Çevremi simsiyah bir duman kaplamıştı ve kimseyi dinlemedim.Sesleri duymadım.Merdivenlerden ayaklarım birbirine dolanırcasına süratle indim.Park Chanyeol'un odasını iki it koruyordu ve beni görünce iki yana dağıldılar.Ağır kapıyı açacak gücüm yoktu.Nefesim tıkandı.

Gözlerimi kırpıştırdım.Seyrim netleşti.Park Chanyeol ayaktaydı.Herkesi s*ktir edin.

Kyungsoo yoktu.Kyungsoo odada yoktu.

"Seni o*rospu çocuğu!"

Park Chanyeol'un yakasına yapışmam,5 adım sonra gerçekleşti.Sağ yanağına ardı ardına indirdiğim yumruklarla inledi.Kendime engel olamadım.Ellerim istemsizce yüzünü parçalıyordu.Dudakları kanla kaplandı.Kaşı patladı.Yere düşmesi ani olmadı.Onu dövmeme izin verdi.Üstünde otururken saçlarını sıkıca kavradım.Yapamadım.Duramadım.

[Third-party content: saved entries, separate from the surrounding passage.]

-- ==== Sys2Proof/Machine/Ops.lean ====
section
/-! DEFINITION. The named operations over the state: units and their contexts, memory, channels, the response lane, free
values, taking a fault and returning from one, event records. -/

namespace Sys2Proof.Machine

/-! ### Vectors by number -/

/-- Element `i` of a vector, counted modulo its length. -/
def vget {α : Type} {n : Nat} [NeZero n] (v : Vector α n) (i : Nat) : α :=
  v[i % n]'(Nat.mod_lt _ (Nat.pos_of_ne_zero (NeZero.ne n)))

/-- A vector with element `i`, counted modulo its length, replaced. -/
def vset {α : Type} {n : Nat} [NeZero n] (v : Vector α n) (i : Nat) (x : α) : Vector α n :=
  v.set (i % n) x (Nat.mod_lt _ (Nat.pos_of_ne_zero (NeZero.ne n)))

/-! ### Units -/

/-- Unit `p` is a control core (00 R5: elements are 0-4,095). -/
def isCore (p : Nat) : Bool := 4096 ≤ p

/-- The die of a unit (00 R5). -/
def dieOf (p : Nat) : Nat := if 4096 ≤ p then (p - 4096) / 4 % 8 else p / 512

/-- The unit number under which a die keeps its own view of the time counter. -/
def dieUnit (d : Nat) : Nat := 4128 + d

/-- Unit `p`. -/
def State.proc (s : State) (p : Nat) : Proc := s.procs.get Proc.reset p
/-- Replaces unit `p`. -/
def State.setProc (s : State) (p : Nat) (P : Proc) : State := { s with procs := s.procs.set Proc.reset p P }
/-- Changes unit `p`. -/
def State.modProc (s : State) (p : Nat) (f : Proc → Proc) : State := s.setProc p (f (s.proc p))

/-- Cluster `n`. -/
def State.cluster (s : State) (n : Nat) : Cluster := s.clusters.get Cluster.reset n
/-- Changes cluster `n`. -/
def State.modCluster (s : State) (n : Nat) (f : Cluster → Cluster) : State :=
  { s with clusters := s.clusters.set Cluster.reset n (f (s.cluster n)) }

/-- Die `d`. -/
def State.die (s : State) (d : Nat) : Die := s.dies.get Die.reset d
/-- Changes die `d`. -/
def State.modDie (s : State) (d : Nat) (f : Die → Die) : State :=
  { s with dies := s.dies.set Die.reset d (f (s.die d)) }

/-- Context `c` of a unit. -/
def Proc.ctx (P : Proc) (c : Nat) : Ctx := vget P.ctxs c

/-- A context without what is no state of 04 R94: results on their way, faults held, breakpoints to step over. -/
def Ctx.own (C : Ctx) : Ctx := { C with outst := [], faults := [], stepOver := [] }

/-- Replaces context `c` of a unit. A change of its state of 04 R94 sets the context's dirty bit (16 R436). -/
def Proc.setCtx (P : Proc) (c : Nat) (C : Ctx) : Proc :=
  { P with
    ctxs := vset P.ctxs c C
    dirtyCtx := if C.own = (P.ctx c).own then P.dirtyCtx else P.dirtyCtx ||| (1#4 <<< (c % 4)) }

/-- Context `c` of unit `p`. -/
def State.ctx (s : State) (p c : Nat) : Ctx := (s.proc p).ctx c
/-- Changes context `c` of unit `p`. -/
def State.modCtx (s : State) (p c : Nat) (f : Ctx → Ctx) : State :=
  s.modProc p fun P => P.setCtx c (f (P.ctx c))

/-- Region `g` of die `d`. -/
def State.region (s : State) (d g : Nat) : Region := (s.die d).regions.get Region.reset g
/-- Changes region `g` of die `d`. -/
def State.modRegion (s : State) (d g : Nat) (f : Region → Region) : State :=
  s.modDie d fun D => { D with regions := D.regions.set Region.reset g (f (D.regions.get Region.reset g)) }

/-- A cut of a region, or a restore into it, is in progress. -/
def Region.busy (R : Region) : Bool := R.cut.isSome || R.filling.isSome

/-- The value a die's control-page register resets to: DEPTH of the throttles (15 R411), SCRUBCTL and ERRCTL (19 R483);
every other register resets to 0. -/
def ctlReset (r : Nat) : Word :=
  if 1056 ≤ r ∧ r ≤ 1072 then put 0xFFFF 16
  else if r = 1088 then put 24 48 ||| put 16 8 ||| 1
  else if r = 1090 then 4
  else 0

/-- Control-page register `r` of die `d` as it is stored. -/
def State.ctlReg (s : State) (d r : Nat) : Word := (s.die d).ctl.get (ctlReset r) r
/-- Stores a control-page register of die `d`. -/
def State.setCtlReg (s : State) (d r : Nat) (w : Word) : State :=
  s.modDie d fun D => { D with ctl := D.ctl.set (ctlReset r) r w }

/-- A register that every die's control page shows alike. -/
def State.pkgReg (s : State) (r : Nat) : Word := s.regs.get 0 r
/-- Stores a register that every die's control page shows alike. -/
def State.setPkgReg (s : State) (r : Nat) (w : Word) : State := { s with regs := s.regs.set 0 r w }

/-- The job a context acts for: an element's is its region's job (06 R192), a core's its CTXJOB (15 R397). -/
def State.jobOf (s : State) (p c : Nat) : Option Nat :=
  if isCore p then
    let j := (s.ctx p c).ctxjob
    if j.getLsbD 8 then some (j.toNat % 256) else none
  else (s.proc p).region.map fun g => (s.region (dieOf p) g).job

/-- Some region of the job holds an element of the cluster (15 R407). -/
def State.jobInCluster (s : State) (job cl : Nat) : Bool :=
  (s.die (cl / 32)).regions.any fun e =>
    e.2.st != .free && e.2.st != .saved && e.2.job == job && e.2.clusters.contains cl

/-- The region that holds an element, when one does. -/
def State.regionOf (s : State) (e : Nat) : Option Region :=
  (s.proc e).region.map fun g => s.region (dieOf e) g

/-- The region that holds the operators attached to router `r` of a cluster: that of the element at the router
(10 R301, 15 R407). -/
def State.regionAt (s : State) (cl r : Nat) : Option Nat := (s.proc (cl * 16 + r % 16)).region

/-- The job a region of die `d` belongs to, 0 for no region. -/
def State.jobOfRegion (s : State) (d : Nat) (g : Option Nat) : Nat :=
  match g with
  | none => 0
  | some g => (s.region d g).job

/-- Unit number of core `c` of die `d`. -/
def coreUnit (d c : Nat) : Nat := 4096 + 4 * d + c % 4

/-! ### Routers -/

/-- Router `r` of a cluster. -/
def State.router (s : State) (cl r : Nat) : Router := (s.cluster cl).routers.get Router.reset r
/-- Writes a router. -/
def State.setRouter (s : State) (cl r : Nat) (x : Router) : State :=
  s.modCluster cl fun C => { C with routers := C.routers.set Router.reset r x }

/-- The entry of a route tag at a router as it stands, for its position (10 R302). -/
def Router.entryOf (R : Router) (tag : BitVec 8) : BitVec 16 := R.table.get 0 (256 * R.pos.toNat + tag.toNat)

/-- A token enters an input of a router, and is routed in that cycle by the entry as it stands (10 R304). -/
def State.enterRouter (s : State) (cl r i : Nat) (x : RTok) : State :=
  let R := s.router cl r
  s.setRouter cl r { R with inq := vset R.inq i (vget R.inq i ++ [{ x with ent := some (R.entryOf x.route), pos := R.pos }]) }

/-! ### Operators by number (10 R278, R282, R301) -/

/-- KIND and UNIT of operator `k` in the order of 10 R301. -/
def opKind (k : Nat) : Nat × Nat :=
  if k < 4 then (0, k) else if k < 8 then (1, k - 4) else if k < 12 then (2, k - 8) else if k < 14 then (3, k - 12)
  else if k < 16 then (4, k - 14) else if k < 18 then (5, k - 16) else if k < 26 then (9, k - 18) else (8, k - 26)

/-- Operator `k` of the order of 10 R301 from its KIND and UNIT, when it exists. -/
def opIndex (kind unit : Nat) : Option Nat :=
  match kind with
  | 0 => if unit < 4 then some unit else none
  | 1 => if unit < 4 then some (4 + unit) else none
  | 2 => if unit < 4 then some (8 + unit) else none
  | 3 => if unit < 2 then some (12 + unit) else none
  | 4 => if unit < 2 then some (14 + unit) else none
  | 5 => if unit < 2 then some (16 + unit) else none
  | 8 => if unit < 1 then some 26 else none
  | 9 => if unit < 8 then some (18 + unit) else none
  | _ => none

/-- The operator address with REG 0 (10 R282). -/
def opAddress (cl k : Nat) : Word := put cl 23 ||| put (opKind k).1 19 ||| put (opKind k).2 14

/-- The operator address of an edge unit, with REG 0 (10 R282). -/
def edgeAddress (d kind unit : Nat) : Word := put 1 31 ||| put d 28 ||| put kind 19 ||| put unit 14

/-- The region that holds operator `k` of a cluster (10 R301, 15 R407). -/
def State.regionOfOp (s : State) (cl k : Nat) : Option Nat := s.regionAt cl (k % 16)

Sonra Park Chanyeol'un sıkıca yüzümü avuçladığını hissettim.Sertçe sıktı başımı.

"Kendine gel,Kim Jongin!" diye bağırdı.Algılıyordum.Sesini duyuyordum ama duramadım.Boynuna sertçe ellerimi sarınca bana attığı tokadı hissettim.Ardıma savruldum ama yerden kalkmadım.Park Chanyeol dibime diz çöktü.Sesindeki telaşı hissetmemek mümkün değildi.

"Üzgünüm.Üzgünüm Jongin,sana nasıl vururum?Tanrım.."

Onu duymadım.Telaştan ölecektim.Kyungsoo gerekti.Bana Kyungsoo gerekti.

Yerimden hızla doğrulunca başım döndü.Park Chanyeol ayaklarımın dibinde diz çöküyordu ve bana bakan yüzü kan içindeydi.

"Kyungsoo nerede?" Nettim.Yalnızca bir kez soracağımı biliyordu.Başını yenilmişlikle eğdi.

"Sana ceza vermek istiyorum ama," dedi. "Yüzünü görür görmez pişman oluyorum.Gardım tek bakışınla düşüyor.Kyu gsoo iyi."

Ayağa kalktı. "Çocuk istediğinizi duydum." dedi. "Çıldırdım.Aklım şaştı.İkinizin ortak bir şeye sahip olması beni delirtti...Kyungsoo'ya anlattım."

"Ne?" diye sordum.Ellerim titriyordu. "N-ne anlattın ona?"

"Benimle çalıştığını." dedi.Gözleri pişmanlıkla bakıyordu ama bu ona bir yumruk daha atmama engel olamadı.
"Acı çek istedim.Benim kadar senin de kalbin kavrulsun istedim."

"Benim kalbim geçmişim yüzünden acıyor!Neden yoluma taş koyuyorsun?!Yanından ayrılmaktan başka sana ne yaptım ben?!Benim suçum ne Park Chanyeol?!Sadece unutmaya çalışıyorum benim suçum ne?!"

"Beni sevmedin." dedi.

Yılgınlıkla omuzlarım düştü.Kelimelerim onun için hiçbir anlam taşımıyordu.Ne desem anlamayacaktı.

"Seni neden seveyim?" diye konuştum.Sinirden şakaklarım atıyordu. "Evliyim.Önüne ömrümü serdiğim bir yol arkadaşım var.Son 6 senemi ışığıyla aydınlatan bir kocam var.Neden beni bataklığa çeken seni seveyim?Mantık bunun neresinde?"